I changed your code slightly to look for 'td' elements directly and extract their 'h3' and 'h4' elements. With these small changes your code found 29 albums.

from bs4 import BeautifulSoup
import requests
import pandas as pd

# Use the requests library to fetch the HTML content of the page
url = "https://www.musicmaniarecords.be/_sys/newsl_view?n=260&sub=Tmpw6Rij5D"
response = requests.get(url)

# Use the BeautifulSoup library to parse the HTML content
soup = BeautifulSoup(response.text, 'html.parser')

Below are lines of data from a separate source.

-- ==== Sys2Proof/Laws/State.lean ====
section
/-!
SUPPORT. One lemma per field per update of State, so that no proof unfolds a record update.
-/

namespace Sys2Proof.Machine

variable (s : State)

@[simp] theorem State.withCanvas_canvas (m : Memory) :
    (s.withCanvas m).canvas = m := rfl
@[simp] theorem State.withCanvas_palette (m : Memory) :
    (s.withCanvas m).palette = s.palette := rfl
@[simp] theorem State.withCanvas_hoff (m : Memory) :
    (s.withCanvas m).hoff = s.hoff := rfl
@[simp] theorem State.withCanvas_voff (m : Memory) :
    (s.withCanvas m).voff = s.voff := rfl
@[simp] theorem State.withCanvas_prevMp (m : Memory) :
    (s.withCanvas m).prevMp = s.prevMp := rfl
@[simp] theorem State.withCanvas_dirty (m : Memory) :
    (s.withCanvas m).dirty = s.dirty := rfl
@[simp] theorem State.withCanvas_pktPos (m : Memory) :
    (s.withCanvas m).pktPos = s.pktPos := rfl
@[simp] theorem State.withCanvas_lastUpd (m : Memory) :
    (s.withCanvas m).lastUpd = s.lastUpd := rfl
@[simp] theorem State.withCanvas_inbox (m : Memory) :
    (s.withCanvas m).inbox = s.inbox := rfl
@[simp] theorem State.withCanvas_reply (m : Memory) :
    (s.withCanvas m).reply = s.reply := rfl

@[simp] theorem State.withPalette_canvas (pal : Vector Rgb4 16) :
    (s.withPalette pal).canvas = s.canvas := rfl
@[simp] theorem State.withPalette_palette (pal : Vector Rgb4 16) :
    (s.withPalette pal).palette = pal := rfl
@[simp] theorem State.withPalette_hoff (pal : Vector Rgb4 16) :
    (s.withPalette pal).hoff = s.hoff := rfl
@[simp] theorem State.withPalette_voff (pal : Vector Rgb4 16) :
    (s.withPalette pal).voff = s.voff := rfl
@[simp] theorem State.withPalette_prevMp (pal : Vector Rgb4 16) :
    (s.withPalette pal).prevMp = s.prevMp := rfl
@[simp] theorem State.withPalette_dirty (pal : Vector Rgb4 16) :
    (s.withPalette pal).dirty = s.dirty := rfl
@[simp] theorem State.withPalette_pktPos (pal : Vector Rgb4 16) :
    (s.withPalette pal).pktPos = s.pktPos := rfl
@[simp] theorem State.withPalette_lastUpd (pal : Vector Rgb4 16) :
    (s.withPalette pal).lastUpd = s.lastUpd := rfl
@[simp] theorem State.withPalette_inbox (pal : Vector Rgb4 16) :
    (s.withPalette pal).inbox = s.inbox := rfl
@[simp] theorem State.withPalette_reply (pal : Vector Rgb4 16) :
    (s.withPalette pal).reply = s.reply := rfl

@[simp] theorem State.withOffsets_canvas (h : BitVec 3) (v : BitVec 4) :
    (s.withOffsets h v).canvas = s.canvas := rfl
@[simp] theorem State.withOffsets_palette (h : BitVec 3) (v : BitVec 4) :
    (s.withOffsets h v).palette = s.palette := rfl
@[simp] theorem State.withOffsets_hoff (h : BitVec 3) (v : BitVec 4) :
    (s.withOffsets h v).hoff = h := rfl
@[simp] theorem State.withOffsets_voff (h : BitVec 3) (v : BitVec 4) :
    (s.withOffsets h v).voff = v := rfl
@[simp] theorem State.withOffsets_prevMp (h : BitVec 3) (v : BitVec 4) :
    (s.withOffsets h v).prevMp = s.prevMp := rfl
@[simp] theorem State.withOffsets_dirty (h : BitVec 3) (v : BitVec 4) :
    (s.withOffsets h v).dirty = s.dirty := rfl
@[simp] theorem State.withOffsets_pktPos (h : BitVec 3) (v : BitVec 4) :
    (s.withOffsets h v).pktPos = s.pktPos := rfl
@[simp] theorem State.withOffsets_lastUpd (h : BitVec 3) (v : BitVec 4) :
    (s.withOffsets h v).lastUpd = s.lastUpd := rfl
@[simp] theorem State.withOffsets_inbox (h : BitVec 3) (v : BitVec 4) :
    (s.withOffsets h v).inbox = s.inbox := rfl
@[simp] theorem State.withOffsets_reply (h : BitVec 3) (v : BitVec 4) :
    (s.withOffsets h v).reply = s.reply := rfl

@[simp] theorem State.withInbox_canvas (ops : List HostOp) :
    (s.withInbox ops).canvas = s.canvas := rfl
@[simp] theorem State.withInbox_palette (ops : List HostOp) :
    (s.withInbox ops).palette = s.palette := rfl
@[simp] theorem State.withInbox_hoff (ops : List HostOp) :
    (s.withInbox ops).hoff = s.hoff := rfl
@[simp] theorem State.withInbox_voff (ops : List HostOp) :
    (s.withInbox ops).voff = s.voff := rfl
@[simp] theorem State.withInbox_prevMp (ops : List HostOp) :
    (s.withInbox ops).prevMp = s.prevMp := rfl
@[simp] theorem State.withInbox_dirty (ops : List HostOp) :
    (s.withInbox ops).dirty = s.dirty := rfl
@[simp] theorem State.withInbox_pktPos (ops : List HostOp) :
    (s.withInbox ops).pktPos = s.pktPos := rfl
@[simp] theorem State.withInbox_lastUpd (ops : List HostOp) :
    (s.withInbox ops).lastUpd = s.lastUpd := rfl
@[simp] theorem State.withInbox_inbox (ops : List HostOp) :
    (s.withInbox ops).inbox = ops := rfl
@[simp] theorem State.withInbox_reply (ops : List HostOp) :
    (s.withInbox ops).reply = s.reply := rfl

@[simp] theorem State.withReply_canvas (r : Option Reply) :
    (s.withReply r).canvas = s.canvas := rfl
@[simp] theorem State.withReply_palette (r : Option Reply) :
    (s.withReply r).palette = s.palette := rfl
@[simp] theorem State.withReply_hoff (r : Option Reply) :
    (s.withReply r).hoff = s.hoff := rfl
@[simp] theorem State.withReply_voff (r : Option Reply) :
    (s.withReply r).voff = s.voff := rfl
@[simp] theorem State.withReply_prevMp (r : Option Reply) :
    (s.withReply r).prevMp = s.prevMp := rfl
@[simp] theorem State.withReply_dirty (r : Option Reply) :
    (s.withReply r).dirty = s.dirty := rfl
@[simp] theorem State.withReply_pktPos (r : Option Reply) :
    (s.withReply r).pktPos = s.pktPos := rfl
@[simp] theorem State.withReply_lastUpd (r : Option Reply) :
    (s.withReply r).lastUpd = s.lastUpd := rfl
@[simp] theorem State.withReply_inbox (r : Option Reply) :
    (s.withReply r).inbox = s.inbox := rfl
@[simp] theorem State.withReply_reply (r : Option Reply) :
    (s.withReply r).reply = r := rfl

@[simp] theorem State.notePreset_canvas (b : Bool) :
    (s.notePreset b).canvas = s.canvas := rfl
@[simp] theorem State.notePreset_palette (b : Bool) :
    (s.notePreset b).palette = s.palette := rfl
@[simp] theorem State.notePreset_hoff (b : Bool) :
    (s.notePreset b).hoff = s.hoff := rfl
@[simp] theorem State.notePreset_voff (b : Bool) :
    (s.notePreset b).voff = s.voff := rfl
@[simp] theorem State.notePreset_prevMp (b : Bool) :
    (s.notePreset b).prevMp = b := rfl
@[simp] theorem State.notePreset_dirty (b : Bool) :
    (s.notePreset b).dirty = s.dirty := rfl
@[simp] theorem State.notePreset_pktPos (b : Bool) :
    (s.notePreset b).pktPos = s.pktPos := rfl
@[simp] theorem State.notePreset_lastUpd (b : Bool) :
    (s.notePreset b).lastUpd = s.lastUpd := rfl
@[simp] theorem State.notePreset_inbox (b : Bool) :
    (s.notePreset b).inbox = s.inbox := rfl
@[simp] theorem State.notePreset_reply (b : Bool) :
    (s.notePreset b).reply = s.reply := rfl

@[simp] theorem State.countPacket_canvas :
    (s.countPacket).canvas = s.canvas := rfl
@[simp] theorem State.countPacket_palette :
    (s.countPacket).palette = s.palette := rfl
@[simp] theorem State.countPacket_hoff :
    (s.countPacket).hoff = s.hoff := rfl
@[simp] theorem State.countPacket_voff :
    (s.countPacket).voff = s.voff := rfl
@[simp] theorem State.countPacket_prevMp :
    (s.countPacket).prevMp = s.prevMp := rfl
@[simp] theorem State.countPacket_dirty :
    (s.countPacket).dirty = s.dirty := rfl
@[simp] theorem State.countPacket_pktPos :
    (s.countPacket).pktPos = s.pktPos + 1 := rfl
@[simp] theorem State.countPacket_lastUpd :
    (s.countPacket).lastUpd = s.lastUpd := rfl
@[simp] theorem State.countPacket_inbox :
    (s.countPacket).inbox = s.inbox := rfl
@[simp] theorem State.countPacket_reply :
    (s.countPacket).reply = some (.sampleDue (sampleDue (s.pktPos + 1))) := rfl

@[simp] theorem State.noteChange_canvas (changed : Bool) :
    (s.noteChange changed).canvas = s.canvas := by
  cases changed <;> rfl
@[simp] theorem State.noteChange_palette (changed : Bool) :
    (s.noteChange changed).palette = s.palette := by
  cases changed <;> rfl
@[simp] theorem State.noteChange_hoff (changed : Bool) :
    (s.noteChange changed).hoff = s.hoff := by
  cases changed <;> rfl
@[simp] theorem State.noteChange_voff (changed : Bool) :
    (s.noteChange changed).voff = s.voff := by
  cases changed <;> rfl
@[simp] theorem State.noteChange_prevMp (changed : Bool) :
    (s.noteChange changed).prevMp = s.prevMp := by
  cases changed <;> rfl
@[simp] theorem State.noteChange_dirty (changed : Bool) :
    (s.noteChange changed).dirty = (changed || s.dirty) := by
  cases changed <;> rfl
@[simp] theorem State.noteChange_pktPos (changed : Bool) :
    (s.noteChange changed).pktPos = s.pktPos := by
  cases changed <;> rfl
@[simp] theorem State.noteChange_lastUpd (changed : Bool) :
    (s.noteChange changed).lastUpd = if changed then s.pktPos else s.lastUpd := by
  cases changed <;> rfl
@[simp] theorem State.noteChange_inbox (changed : Bool) :
    (s.noteChange changed).inbox = s.inbox := by
  cases changed <;> rfl
@[simp] theorem State.noteChange_reply (changed : Bool) :
    (s.noteChange changed).reply = s.reply := by
  cases changed <;> rfl

@[simp] theorem State.finishMarker_canvas (isMemPreset changed : Bool) :
    (s.finishMarker isMemPreset changed).canvas = s.canvas := by
  simp [State.finishMarker]
@[simp] theorem State.finishMarker_palette (isMemPreset changed : Bool) :
    (s.finishMarker isMemPreset changed).palette = s.palette := by
  simp [State.finishMarker]
@[simp] theorem State.finishMarker_hoff (isMemPreset changed : Bool) :
    (s.finishMarker isMemPreset changed).hoff = s.hoff := by
  simp [State.finishMarker]
@[simp] theorem State.finishMarker_voff (isMemPreset changed : Bool) :
    (s.finishMarker isMemPreset changed).voff = s.voff := by
  simp [State.finishMarker]
@[simp] theorem State.finishMarker_prevMp (isMemPreset changed : Bool) :
    (s.finishMarker isMemPreset changed).prevMp = isMemPreset := by
  simp [State.finishMarker]
@[simp] theorem State.finishMarker_dirty (isMemPreset changed : Bool) :
    (s.finishMarker isMemPreset changed).dirty = (changed || s.dirty) := by
  simp [State.finishMarker]
@[simp] theorem State.finishMarker_pktPos (isMemPreset changed : Bool) :
    (s.finishMarker isMemPreset changed).pktPos = s.pktPos + 1 := by
  simp [State.finishMarker]
@[simp] theorem State.finishMarker_lastUpd (isMemPreset changed : Bool) :
    (s.finishMarker isMemPreset changed).lastUpd = if changed then s.pktPos else s.lastUpd := by
  simp [State.finishMarker]
@[simp] theorem State.finishMarker_inbox (isMemPreset changed : Bool) :
    (s.finishMarker isMemPreset changed).inbox = s.inbox := by
  simp [State.finishMarker]
@[simp] theorem State.finishMarker_reply (isMemPreset changed : Bool) :
    (s.finishMarker isMemPreset changed).reply = some (.sampleDue (sampleDue (s.pktPos + 1))) := by
  simp [State.finishMarker]

@[simp] theorem State.issue_canvas (ops : List HostOp) :
    (s.issue ops).canvas = s.canvas := rfl
@[simp] theorem State.issue_palette (ops : List HostOp) :
    (s.issue ops).palette = s.palette := rfl
@[simp] theorem State.issue_hoff (ops : List HostOp) :
    (s.issue ops).hoff = s.hoff := rfl
@[simp] theorem State.issue_voff (ops : List HostOp) :
    (s.issue ops).voff = s.voff := rfl
@[simp] theorem State.issue_prevMp (ops : List HostOp) :
    (s.issue ops).prevMp = s.prevMp := rfl
@[simp] theorem State.issue_dirty (ops : List HostOp) :
    (s.issue ops).dirty = s.dirty := rfl
@[simp] theorem State.issue_pktPos (ops : List HostOp) :
    (s.issue ops).pktPos = s.pktPos := rfl
@[simp] theorem State.issue_lastUpd (ops : List HostOp) :
    (s.issue ops).lastUpd = s.lastUpd := rfl
@[simp] theorem State.issue_inbox (ops : List HostOp) :
    (s.issue ops).inbox = s.inbox ++ ops := rfl
@[simp] theorem State.issue_reply (ops : List HostOp) :
    (s.issue ops).reply = s.reply := rfl

@[simp] theorem State.placeFirst_canvas (p : Packet) :
    (s.placeFirst p).canvas = s.canvas := rfl
@[simp] theorem State.placeFirst_palette (p : Packet) :
    (s.placeFirst p).palette = s.palette := rfl
@[simp] theorem State.placeFirst_hoff (p : Packet) :
    (s.placeFirst p).hoff = s.hoff := rfl
@[simp] theorem State.placeFirst_voff (p : Packet) :
    (s.placeFirst p).voff = s.voff := rfl
@[simp] theorem State.placeFirst_prevMp (p : Packet) :
    (s.placeFirst p).prevMp = s.prevMp := rfl
@[simp] theorem State.placeFirst_dirty (p : Packet) :
    (s.placeFirst p).dirty = s.dirty := rfl
@[simp] theorem State.placeFirst_pktPos (p : Packet) :
    (s.placeFirst p).pktPos = s.pktPos := rfl
@[simp] theorem State.placeFirst_lastUpd (p : Packet) :
    (s.placeFirst p).lastUpd = s.lastUpd := rfl
@[simp] theorem State.placeFirst_inbox (p : Packet) :
    (s.placeFirst p).inbox = .pushPkt p :: s.inbox := rfl
@[simp] theorem State.placeFirst_reply (p : Packet) :
    (s.placeFirst p).reply = s.reply := rfl

@[simp] theorem State.withFetchWord_canvas (nbits w : Nat) :
    (s.withFetchWord nbits w).canvas = s.canvas := rfl
@[simp] theorem State.withFetchWord_palette (nbits w : Nat) :
    (s.withFetchWord nbits w).palette = s.palette := rfl
@[simp] theorem State.withFetchWord_hoff (nbits w : Nat) :
    (s.withFetchWord nbits w).hoff = s.hoff := rfl
@[simp] theorem State.withFetchWord_voff (nbits w : Nat) :
    (s.withFetchWord nbits w).voff = s.voff := rfl
@[simp] theorem State.withFetchWord_prevMp (nbits w : Nat) :
    (s.withFetchWord nbits w).prevMp = s.prevMp := rfl
@[simp] theorem State.withFetchWord_dirty (nbits w : Nat) :
    (s.withFetchWord nbits w).dirty = s.dirty := rfl
@[simp] theorem State.withFetchWord_pktPos (nbits w : Nat) :
    (s.withFetchWord nbits w).pktPos = s.pktPos := rfl
@[simp] theorem State.withFetchWord_lastUpd (nbits w : Nat) :
    (s.withFetchWord nbits w).lastUpd = s.lastUpd := rfl
@[simp] theorem State.withFetchWord_inbox (nbits w : Nat) :
    (s.withFetchWord nbits w).inbox = .pushPkt (packetOfTableWord nbits w) :: s.inbox := rfl
@[simp] theorem State.withFetchWord_reply (nbits w : Nat) :
    (s.withFetchWord nbits w).reply = s.reply := rfl

@[simp] theorem State.deliver_canvas (b : List Byte) :
    (s.deliver b).canvas = s.canvas := rfl
@[simp] theorem State.deliver_palette (b : List Byte) :
    (s.deliver b).palette = s.palette := rfl
@[simp] theorem State.deliver_hoff (b : List Byte) :
    (s.deliver b).hoff = s.hoff := rfl
@[simp] theorem State.deliver_voff (b : List Byte) :
    (s.deliver b).voff = s.voff := rfl
@[simp] theorem State.deliver_prevMp (b : List Byte) :
    (s.deliver b).prevMp = s.prevMp := rfl
@[simp] theorem State.deliver_dirty (b : List Byte) :
    (s.deliver b).dirty = s.dirty := rfl
@[simp] theorem State.deliver_pktPos (b : List Byte) :
    (s.deliver b).pktPos = s.pktPos := rfl
@[simp] theorem State.deliver_lastUpd (b : List Byte) :
    (s.deliver b).lastUpd = s.lastUpd := rfl
@[simp] theorem State.deliver_inbox (b : List Byte) :
    (s.deliver b).inbox = s.inbox ++ (framePackets b).map .pushPkt := rfl
@[simp] theorem State.deliver_reply (b : List Byte) :
    (s.deliver b).reply = s.reply := rfl

/-! Replacing a field by the value it holds changes nothing. -/

theorem State.withCanvas_self {m : Memory} (h : s.canvas = m) : s.withCanvas m = s := by subst h; rfl

theorem State.withPalette_self {pal : Vector Rgb4 16} (h : s.palette = pal) : s.withPalette pal = s := by
  subst h; rfl

theorem State.withOffsets_self {h : BitVec 3} {v : BitVec 4} (hh : s.hoff = h) (hv : s.voff = v) :
    s.withOffsets h v = s := by
  subst hh hv; rfl

end Sys2Proof.Machine
end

# Find all 'a' elements with the class 'row'
albums = soup.find_all('td', attrs={'class': 'block__cell'} )

# Iterate over the found elements and extract the album title and band name
album_title = []
band_name = []
for i, album in enumerate(albums):
  album_title_element = album.find('h3')
  band_name_element = album.find('h4')
  album_title.append(album_title_element.text)
  band_name.append(band_name_element.text)

# Use the pandas library to save the extracted data to a CSV file
df = pd.DataFrame({'album_title': album_title, 'band_name': band_name})
df.to_csv('music_records.csv', index=False)

I also took the liberty of adding index=False to the last line of your code. This makes it so each row doesn't start with a ,.

Hope this helps.

CodePudding user response：

from bs4 import BeautifulSoup
import requests
import pandas as pd

# Use the requests library to fetch the HTML content of the page
url = "https://www.musicmaniarecords.be/_sys/newsl_view?n=260&sub=Tmpw6Rij5D"
response = requests.get(url)

# Use the BeautifulSoup library to parse the HTML content
soup = BeautifulSoup(response.text, 'html.parser')

# Find all 'a' elements with the class 'row'
albums = soup.find_all('td', attrs={'class': 'block__cell'})

# Iterate over the found elements and extract the album title and band name
album_title = []
band_name = []
for album in albums:
  album_title_element = album.find('h3', attrs={'class': 'header'})
  band_name_element = album.find('h4', attrs={'class': 'header'})
  album_title.append(album_title_element.text)
  band_name.append(band_name_element.text)

# Use the pandas library to save the extracted data to a CSV file
df = pd.DataFrame({'album_title': album_title, 'band_name': band_name})
df.to_csv('music_records.csv')

Thanks to the anonymous hero for helping out!